**Records drawn from a dataset**
• • • • • • •

/-- The done flag is kept. -/
theorem test_i2cStop :
    goes (exec .i2cStop (running (withI2c { i2cOn .mt true 0x29 with done := true }) .i2cStop 0))
      (fun t => t.i2c.bus == [.stop] && t.i2c.ph == .idle && !t.i2c.owned && t.i2c.done) = true := by decide

theorem test_i2cStop_not_owned :
    goes (exec .i2cStop (running (withI2c (i2cOn .fail false 0x21)) .i2cStop 0))
      (fun t => t.i2c.bus == [] && t.i2c.ph == .idle) = true := by decide

theorem test_i2cStatus :
    goes (exec .i2cStatus (running (withI2c (i2cOn .mt true 0x19)) .i2cStatus 0)) (·.fg.ret == 0x18) = true := by decide

/-! ### EEPROM (table 2.7, R254) -/

theorem test_eeInit :
    goes (exec .eeInit (running State.reset .eeInit 0))
      (fun t => t.i2c.brr == 8 && t.i2c.ps == 1 && t.i2c.gce && t.i2c.en && t.i2c.ph == .idle) = true := by decide

/-- The select byte goes out with write intent. -/
theorem test_eeWrite_select :
    goes (exec (.eeWrite 0x2A5 0x5A) (running (withI2c { i2cOn .addr true 0x09 with done := true }) (.eeWrite 0x2A5 0x5A) 2))
      (fun t => t.i2c.dr == 0xA4 && t.i2c.op == some .write) = true := by decide

/-- A mismatch ends the command with no stop. -/
theorem test_eeWrite_mismatch :
    goes (exec (.eeWrite 0x2A5 0x5A) (running (withI2c { i2cOn .addr true 0x11 with done := true }) (.eeWrite 0x2A5 0x5A) 1))
      (fun t => t.fg.res == 1 && t.fg.cur == none && t.i2c == { i2cOn .addr true 0x11 with done := true }) = true := by
  decide

/-- The byte is stored before the last check. -/
theorem test_eeRead_stores_first :
    goes (exec (.eeRead 0x2A5 0x300)
        (running (withI2c { i2cOn .fail true 0x01 with dr := 0x5A, done := true }) (.eeRead 0x2A5 0x300) 11))
      (fun t => t.mem == [(0x300, 0x5A)] && t.fg.res == 1 && t.fg.cur == none) = true := by decide

theorem test_eeRead_select :
    goes (exec (.eeRead 0x2A5 0x300) (running (withI2c { i2cOn .addr true 0x11 with done := true }) (.eeRead 0x2A5 0x300) 8))
      (fun t => t.i2c.dr == 0xA5) = true := by decide

/-- The device takes its select byte, and drives the byte at its pointer. -/
theorem test_device :
    ({ Device.fresh with dst := .sel, dptr := 0x0A5 }.onAddress false 0xA4).2 =
        { Device.fresh with dst := .addrW, dptr := 0x2A5 } ∧
      ({ Device.fresh with dst := .selR, dptr := 0x7FF, eep := [(0x7FF, 0x5A)] }.onRead 0) =
        (.ok 0x5A, { Device.fresh with dst := .selR, dptr := 0, eep := [(0x7FF, 0x5A)] }) := by decide

/-- A device in its write time with one decline left declines one select byte and no second one (R254). -/
theorem test_device_declines_once :
    (State.deviceReply { withI2c { i2cOn .addr true 0x09 with op := some .write, dr := 0xA0 } with
        params := { Params.suggested with eeBusy := true }
        dev := { Device.fresh with dst := .sel, declinesLeft := 1 } } true) = (.nack, Device.fresh) ∧
      (State.deviceReply { withI2c { i2cOn .addr true 0x09 with op := some .write, dr := 0xA0 } with
        params := { Params.suggested with eeBusy := true }
        dev := { Device.fresh with dst := .sel } } true) = (.ok 0, { Device.fresh with dst := .addrW }) := by decide

/-! ### Interrupts (table 2.8) -/

/-- A pending receiver with a registered callback. -/
def receiverPending : State := withUart { uartOn with rxm := true, rxie := true, rxc := true, cbRx := some 0x2000 }

theorem test_irq_enters :
    goes (irqStep .uartRx true receiverPending)
      (· == { receiverPending with ctx := .isr, cbLog := [(.uartRx, some 0x2000)] }) = true := by decide

theorem test_irq_empty_slot :
    goes (irqStep .uartTx true (withUart { uartOn with txm := true, txie := true }))
      (fun t => t.ctx == .fg && t.cbLog == [(.uartTx, none)]) = true := by decide

theorem test_irq_masked :
    goes (irqStep .uartRx true (inHandler receiverPending)) (· == inHandler receiverPending) = true := by decide

/-- UART_RX and SPI_TC pending: the default takes either, the order of the AVR part (GK12) only SPI_TC. -/
theorem test_irq_order :
    let both := { receiverPending with spi := { spiOn true with ie := true, tc := true } }
    let avr := { both with params := { Params.suggested with
      irqFirst := [(.spiTc, .uartRx), (.uartRx, .uartTx), (.spiTc, .uartTx)] } }
    both.mayTake .uartRx = true ∧ both.mayTake .spiTc = true ∧ avr.mayTake .uartRx = false ∧
      avr.mayTake .spiTc = true ∧ avr.params.orderWf = true := by decide

/-- A source that would be taken before itself. -/
theorem test_irq_order_cycle :
    ({ Params.suggested with irqFirst := [(.spiTc, .uartRx), (.uartRx, .spiTc)] } : Params).orderWf = false := by decide

theorem test_irq_lifetime : refuses (irqStep .uartRx false receiverPending) .callbackLifetime = true := by decide

theorem test_iret :
    goes (exec .iret (running (inHandler receiverPending) .iret 0)) (fun t => t.ctx == .fg && t.isr.cur == none) = true := by
  decide

theorem test_iret_outside : refuses (exec .iret (running State.reset .iret 0)) .iretOutsideHandler = true := by decide

/-- A handler, with `UART_RECVS` suspended in the foreground. -/
def suspended : State :=
  inHandler { withUart { uartOn with txm := true, txie := true } with
    fg := { Bank.reset with cur := some { record (.uartRecvs 0x200) 1 with sn := 3, si := 3, sp := 0x200 } } }

theorem test_overlap : refuses (hostIssue .isr (encode .uartRecv) suspended) .overlap = true := by decide

theorem test_no_overlap_across_directions :
    goes (hostIssue .isr (encode (.uartSend 0x55)) suspended) (·.isr.cur == some (record (.uartSend 0x55) 0)) = true := by
  decide

/-! ### Host memory (R70 to R74) -/

theorem test_issue_while_busy : refuses (hostIssue .fg (encode .uartRecv) suspended) .issueWhileBusy = true := by decide

theorem test_buffer_race : refuses (hostWrite 0x203 1 suspended) .bufferRace = true := by decide

theorem test_buffer_end : goes (hostWrite 0x204 1 suspended) (·.mem == [(0x204, 1)]) = true := by decide

/-- A handler's store at the end of the suspended buffer. -/
theorem test_buffer_race_handler :
    refuses (exec (.eeRead 0 0x203)
      (running { suspended with i2c := { i2cOn .mrEnd true 0x59 with done := true } } (.eeRead 0 0x203) 11)) .bufferRace =
        true := by decide

/-- Writing the blank byte removes the entry; a write in between keeps the order. -/
theorem test_memory_canonical :
    Memory.write 0 [(1, 5), (4, 6)] 4 0 = [(1, 5)] ∧ Memory.write 0 [(1, 5), (4, 6)] 3 7 = [(1, 5), (3, 7), (4, 6)] ∧
      Memory.read 0 [(1, 5), (4, 6)] 2 = 0 := by decide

• • • • • • •

**TRY IT**
Write each entry out again, exactly as it reads above.

**SOLUTION BELOW**
/-- The done flag is kept. -/
theorem test_i2cStop :
    goes (exec .i2cStop (running (withI2c { i2cOn .mt true 0x29 with done := true }) .i2cStop 0))
      (fun t => t.i2c.bus == [.stop] && t.i2c.ph == .idle && !t.i2c.owned && t.i2c.done) = true := by decide

theorem test_i2cStop_not_owned :
    goes (exec .i2cStop (running (withI2c (i2cOn .fail false 0x21)) .i2cStop 0))
      (fun t => t.i2c.bus == [] && t.i2c.ph == .idle) = true := by decide

theorem test_i2cStatus :
    goes (exec .i2cStatus (running (withI2c (i2cOn .mt true 0x19)) .i2cStatus 0)) (·.fg.ret == 0x18) = true := by decide

/-! ### EEPROM (table 2.7, R254) -/

theorem test_eeInit :
    goes (exec .eeInit (running State.reset .eeInit 0))
      (fun t => t.i2c.brr == 8 && t.i2c.ps == 1 && t.i2c.gce && t.i2c.en && t.i2c.ph == .idle) = true := by decide

/-- The select byte goes out with write intent. -/
theorem test_eeWrite_select :
    goes (exec (.eeWrite 0x2A5 0x5A) (running (withI2c { i2cOn .addr true 0x09 with done := true }) (.eeWrite 0x2A5 0x5A) 2))
      (fun t => t.i2c.dr == 0xA4 && t.i2c.op == some .write) = true := by decide

/-- A mismatch ends the command with no stop. -/
theorem test_eeWrite_mismatch :
    goes (exec (.eeWrite 0x2A5 0x5A) (running (withI2c { i2cOn .addr true 0x11 with done := true }) (.eeWrite 0x2A5 0x5A) 1))
      (fun t => t.fg.res == 1 && t.fg.cur == none && t.i2c == { i2cOn .addr true 0x11 with done := true }) = true := by
  decide

/-- The byte is stored before the last check. -/
theorem test_eeRead_stores_first :
    goes (exec (.eeRead 0x2A5 0x300)
        (running (withI2c { i2cOn .fail true 0x01 with dr := 0x5A, done := true }) (.eeRead 0x2A5 0x300) 11))
      (fun t => t.mem == [(0x300, 0x5A)] && t.fg.res == 1 && t.fg.cur == none) = true := by decide

theorem test_eeRead_select :
    goes (exec (.eeRead 0x2A5 0x300) (running (withI2c { i2cOn .addr true 0x11 with done := true }) (.eeRead 0x2A5 0x300) 8))
      (fun t => t.i2c.dr == 0xA5) = true := by decide

/-- The device takes its select byte, and drives the byte at its pointer. -/
theorem test_device :
    ({ Device.fresh with dst := .sel, dptr := 0x0A5 }.onAddress false 0xA4).2 =
        { Device.fresh with dst := .addrW, dptr := 0x2A5 } ∧
      ({ Device.fresh with dst := .selR, dptr := 0x7FF, eep := [(0x7FF, 0x5A)] }.onRead 0) =
        (.ok 0x5A, { Device.fresh with dst := .selR, dptr := 0, eep := [(0x7FF, 0x5A)] }) := by decide

/-- A device in its write time with one decline left declines one select byte and no second one (R254). -/
theorem test_device_declines_once :
    (State.deviceReply { withI2c { i2cOn .addr true 0x09 with op := some .write, dr := 0xA0 } with
        params := { Params.suggested with eeBusy := true }
        dev := { Device.fresh with dst := .sel, declinesLeft := 1 } } true) = (.nack, Device.fresh) ∧
      (State.deviceReply { withI2c { i2cOn .addr true 0x09 with op := some .write, dr := 0xA0 } with
        params := { Params.suggested with eeBusy := true }
        dev := { Device.fresh with dst := .sel } } true) = (.ok 0, { Device.fresh with dst := .addrW }) := by decide

/-! ### Interrupts (table 2.8) -/

/-- A pending receiver with a registered callback. -/
def receiverPending : State := withUart { uartOn with rxm := true, rxie := true, rxc := true, cbRx := some 0x2000 }

theorem test_irq_enters :
    goes (irqStep .uartRx true receiverPending)
      (· == { receiverPending with ctx := .isr, cbLog := [(.uartRx, some 0x2000)] }) = true := by decide

theorem test_irq_empty_slot :
    goes (irqStep .uartTx true (withUart { uartOn with txm := true, txie := true }))
      (fun t => t.ctx == .fg && t.cbLog == [(.uartTx, none)]) = true := by decide

theorem test_irq_masked :
    goes (irqStep .uartRx true (inHandler receiverPending)) (· == inHandler receiverPending) = true := by decide

/-- UART_RX and SPI_TC pending: the default takes either, the order of the AVR part (GK12) only SPI_TC. -/
theorem test_irq_order :
    let both := { receiverPending with spi := { spiOn true with ie := true, tc := true } }
    let avr := { both with params := { Params.suggested with
      irqFirst := [(.spiTc, .uartRx), (.uartRx, .uartTx), (.spiTc, .uartTx)] } }
    both.mayTake .uartRx = true ∧ both.mayTake .spiTc = true ∧ avr.mayTake .uartRx = false ∧
      avr.mayTake .spiTc = true ∧ avr.params.orderWf = true := by decide

/-- A source that would be taken before itself. -/
theorem test_irq_order_cycle :
    ({ Params.suggested with irqFirst := [(.spiTc, .uartRx), (.uartRx, .spiTc)] } : Params).orderWf = false := by decide

theorem test_irq_lifetime : refuses (irqStep .uartRx false receiverPending) .callbackLifetime = true := by decide

theorem test_iret :
    goes (exec .iret (running (inHandler receiverPending) .iret 0)) (fun t => t.ctx == .fg && t.isr.cur == none) = true := by
  decide

theorem test_iret_outside : refuses (exec .iret (running State.reset .iret 0)) .iretOutsideHandler = true := by decide

/-- A handler, with `UART_RECVS` suspended in the foreground. -/
def suspended : State :=
  inHandler { withUart { uartOn with txm := true, txie := true } with
    fg := { Bank.reset with cur := some { record (.uartRecvs 0x200) 1 with sn := 3, si := 3, sp := 0x200 } } }

theorem test_overlap : refuses (hostIssue .isr (encode .uartRecv) suspended) .overlap = true := by decide

theorem test_no_overlap_across_directions :
    goes (hostIssue .isr (encode (.uartSend 0x55)) suspended) (·.isr.cur == some (record (.uartSend 0x55) 0)) = true := by
  decide

/-! ### Host memory (R70 to R74) -/

theorem test_issue_while_busy : refuses (hostIssue .fg (encode .uartRecv) suspended) .issueWhileBusy = true := by decide

theorem test_buffer_race : refuses (hostWrite 0x203 1 suspended) .bufferRace = true := by decide

theorem test_buffer_end : goes (hostWrite 0x204 1 suspended) (·.mem == [(0x204, 1)]) = true := by decide

/-- A handler's store at the end of the suspended buffer. -/
theorem test_buffer_race_handler :
    refuses (exec (.eeRead 0 0x203)
      (running { suspended with i2c := { i2cOn .mrEnd true 0x59 with done := true } } (.eeRead 0 0x203) 11)) .bufferRace =
        true := by decide

/-- Writing the blank byte removes the entry; a write in between keeps the order. -/
theorem test_memory_canonical :
    Memory.write 0 [(1, 5), (4, 6)] 4 0 = [(1, 5)] ∧ Memory.write 0 [(1, 5), (4, 6)] 3 7 = [(1, 5), (3, 7), (4, 6)] ∧
      Memory.read 0 [(1, 5), (4, 6)] 2 = 0 := by decide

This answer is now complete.